キリストが御自分の体をもって真の人間として御復活し、自分の体に死因となる傷痕(手足と脇腹の傷痕)をアイデンティティとして残し、弟子たちにお見せになりました。即ち、地上に生きた時の体を持っておられることを証明なさったのです。しかし、復活の体は地上の次元を超える栄光に満ちた「霊の体」になり、同じ人生に戻られたわけではありません。したがって、私たちも地上の人生を終えて肉体が死に、いつか復活の恵みによって栄光の姿に変えられて永遠に生きることができることを信じます。
御父の御心は、神の子キリストの受肉と過越(死と復活)の神秘によって、私たちが自分たちの人生の中で復活したキリストのもとに来て永遠の命を頂くことです。それは私たちが御心を行うかどうかということによって実現されるのです。犯した罪のために人間の体が一度死んだとしても、神様に救いを求める人は、復活の命を救いの恵みとして神様から頂くことができます。使徒パウロは、コリント信徒にこのことを信じるために次の言葉を用いて教えています。
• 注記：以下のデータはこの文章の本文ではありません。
-- ==== Sys2Proof/Certificates/Slice0/Obligations.lean ====
section
/-! DEFINITION. The statements for the provers, family by family of the command table. A statement that a command completes says
in which states, in terms of the state and the operands alone, and what the next state holds. -/
open Sys2Proof Sys2Proof.Machine Sys2Proof.Safety

/-! ### The queue, idle cycles, reset -/

/-- A step runs the command at the front of the queue with the queue's rest (the block's own rule; log 12). -/
def Obligations.StepRunsTheFrontCommand : Prop :=
  ∀ (c : Instr) (rest : List Instr) (s : State), step { s with pending := c :: rest } = exec c { s with pending := rest }

/-- The model's choice (log 12): a step on an empty queue is one C0 cycle, which the time-stamp counter of 01 R41 counts once the always-on domain is
powered, and which a context whose command runs counts in CTX_RUN. -/
def Obligations.EmptyQueueStepIsOneC0Cycle : Prop :=
  (∀ s : State, s.pending = [] → s.boot.aon = false → step s = .next s) ∧
  (∀ s : State, s.pending = [] → s.boot.aon = true → ∃ t, step s = .next t ∧ t = { s with time := s.time + 1, ctxs := t.ctxs } ∧
    ∀ c, (∀ p ∈ livePtns s, ∀ r, (getPtn s p).fe.run = some r → feRuns (getPtn s p).fe = true → r.ctx ≠ c) → getCtx t c = getCtx s c) ∧
  (∀ (s : State) (p : Nat) (r : Running), s.pending = [] → s.boot.aon = true → livePtns s = [p] → (getPtn s p).fe.run = some r →
    feRuns (getPtn s p).fe = true → ∃ t, step s = .next t ∧ getCtx t r.ctx = { getCtx s r.ctx with run := (getCtx s r.ctx).run + 1 })

/-- Registers read their reset values in the state after reset (00 R13, 01 R40, R41, 02 R81, 07 R232, 08 R233, R237, 11 R360, 13 R399,
12 R378, R379). -/
def Obligations.RegistersReadTheirResetValues : Prop :=
  ∀ e ∈ resetWords, regRead State.reset 0 e.1 = some e.2

/-! ### Host accesses -/

/-- A closed BAR takes nothing: the link is down, Memory Space Enable is clear, or the VF is not enabled (15 R436). Accesses that are not aligned 32-bit
or 64-bit ones, and accesses to unmapped offsets, only set their flag in the MOD_ERR of the function that made them; a read of them has no read effect
(00 R7, R13). -/
def Obligations.AccessesThatReachNoRegisterOnlySetTheirFlag : Prop :=
  (∀ (c : Instr) (fn : FnId) (s : State), hostFn c = some fn → barOpen s fn.val = false → exec c s = .next s) ∧
  ((∀ (fn : FnId) (off size : Nat) (val : DWord) (s : State), wordAccess off size = false →
      Served s fn (seesOff s fn.val (off / 4 * 4)) (earlyOff (off / 4 * 4)) → ∃ t, exec (.registerWrite fn off size val) s = .next t ∧
        t = { s with fns := t.fns } ∧ getFn t fn.val = { getFn s fn.val with accessSize := true } ∧ ∀ f, f ≠ fn.val → getFn t f = getFn s f) ∧
    (∀ (fn : FnId) (off : Nat) (val : DWord) (s : State), off % 4 = 0 → regRead s fn.val off = none →
      Served s fn (seesOff s fn.val off) (earlyOff off) → ∃ t, exec (.registerWrite fn off 4 val) s = .next t ∧
        t = { s with fns := t.fns } ∧ getFn t fn.val = { getFn s fn.val with unmapped := true } ∧ ∀ f, f ≠ fn.val → getFn t f = getFn s f) ∧
    (∀ (fn : FnId) (off size : Nat) (s : State), wordAccess off size = false →
      Served s fn (seesOff s fn.val (off / 4 * 4)) (earlyOff (off / 4 * 4)) → ∃ t, exec (.rcRead fn ⟨.registers, off⟩ size) s = .next t ∧
        t = { s with fns := t.fns, out := { s.out with read := shownBytes s fn.val off size, readEp := false } } ∧
        getFn t fn.val = { getFn s fn.val with accessSize := true } ∧ ∀ f, f ≠ fn.val → getFn t f = getFn s f) ∧
    (∀ (fn : FnId) (off : Nat) (s : State), off % 4 = 0 → regRead s fn.val off = none →
      Served s fn (seesOff s fn.val off) (earlyOff off) → ∃ t, exec (.rcRead fn ⟨.registers, off⟩ 4) s = .next t ∧
        t = { s with fns := t.fns, out := { s.out with read := [0, 0, 0, 0], readEp := false } } ∧
        getFn t fn.val = { getFn s fn.val with unmapped := true } ∧ ∀ f, f ≠ fn.val → getFn t f = getFn s f))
「死者が復活しないのなら、キリストも復活しなかったはずです。そして、キリストが復活しなかったのなら、あなたがたの信仰はむなしく、あなたがたは今もなお罪の中にあることになります。そうだとすると、キリストを信じて眠りについた人々も滅んでしまったわけです。この世の生活でキリストに望みをかけているだけだとすれば、わたしたちはすべての人の中で最も惨めな者です。しかし、実際、キリストは死者の中から復活し、眠りについた人たちの初穂となられました。
(コリント信徒への第一手紙15 章16-20節)
2.私たちの復活
「死者はどんなふうに復活するのか、どんな体で来るのか、と聞く者がいるかもしれません。愚かな人だ。あなたが蒔くものは、死ななければ命を得ないではありませんか。あなたが蒔くものは、後でできる体ではなく、麦であれ他の穀物であれ、ただの種粒です。神は、御心のままに、それに体を与え、一つ一つの種にそれぞれ体をお与えになります。どの肉も同じ肉だというわけではなく、人間の肉、獣の肉、鳥の肉、魚の肉と、それぞれ違います。また、天上の体と地上の体があります。しかし、天上の体の輝きと地上の体の輝きとは異なっています。太陽の輝き、月の輝き、星の輝きがあって、それぞれ違いますし、星と星との間の輝きにも違いがあります。死者の復活もこれと同じです。蒔かれるときは朽ちるものでも、朽ちないものに復活し、蒔かれるときは卑しいものでも、輝かしいものに復活し、蒔かれるときには弱いものでも、力強いものに復活するのです。つまり、自然の命の体が蒔かれて、霊の体が復活するのです。自然の命の体があるのですから、霊の体もあるわけです。「最初の人アダムは命のある生き物となった」と書いてありますが、最後のアダムは命を与える霊となったのです。最初に霊の体があったのではありません。自然の命の体があり、次いで霊の体があるのです。最初の人は土ででき、地に属する者であり、第二の人は天に属する者です。土からできた者たちはすべて、土からできたその人に等しく、天に属する者たちはすべて、天に属するその人に等しいのです。わたしたちは、土からできたその人の似姿となっているように、天に属するその人の似姿にもなるのです。(コリント信徒への第一手紙15章35-49節)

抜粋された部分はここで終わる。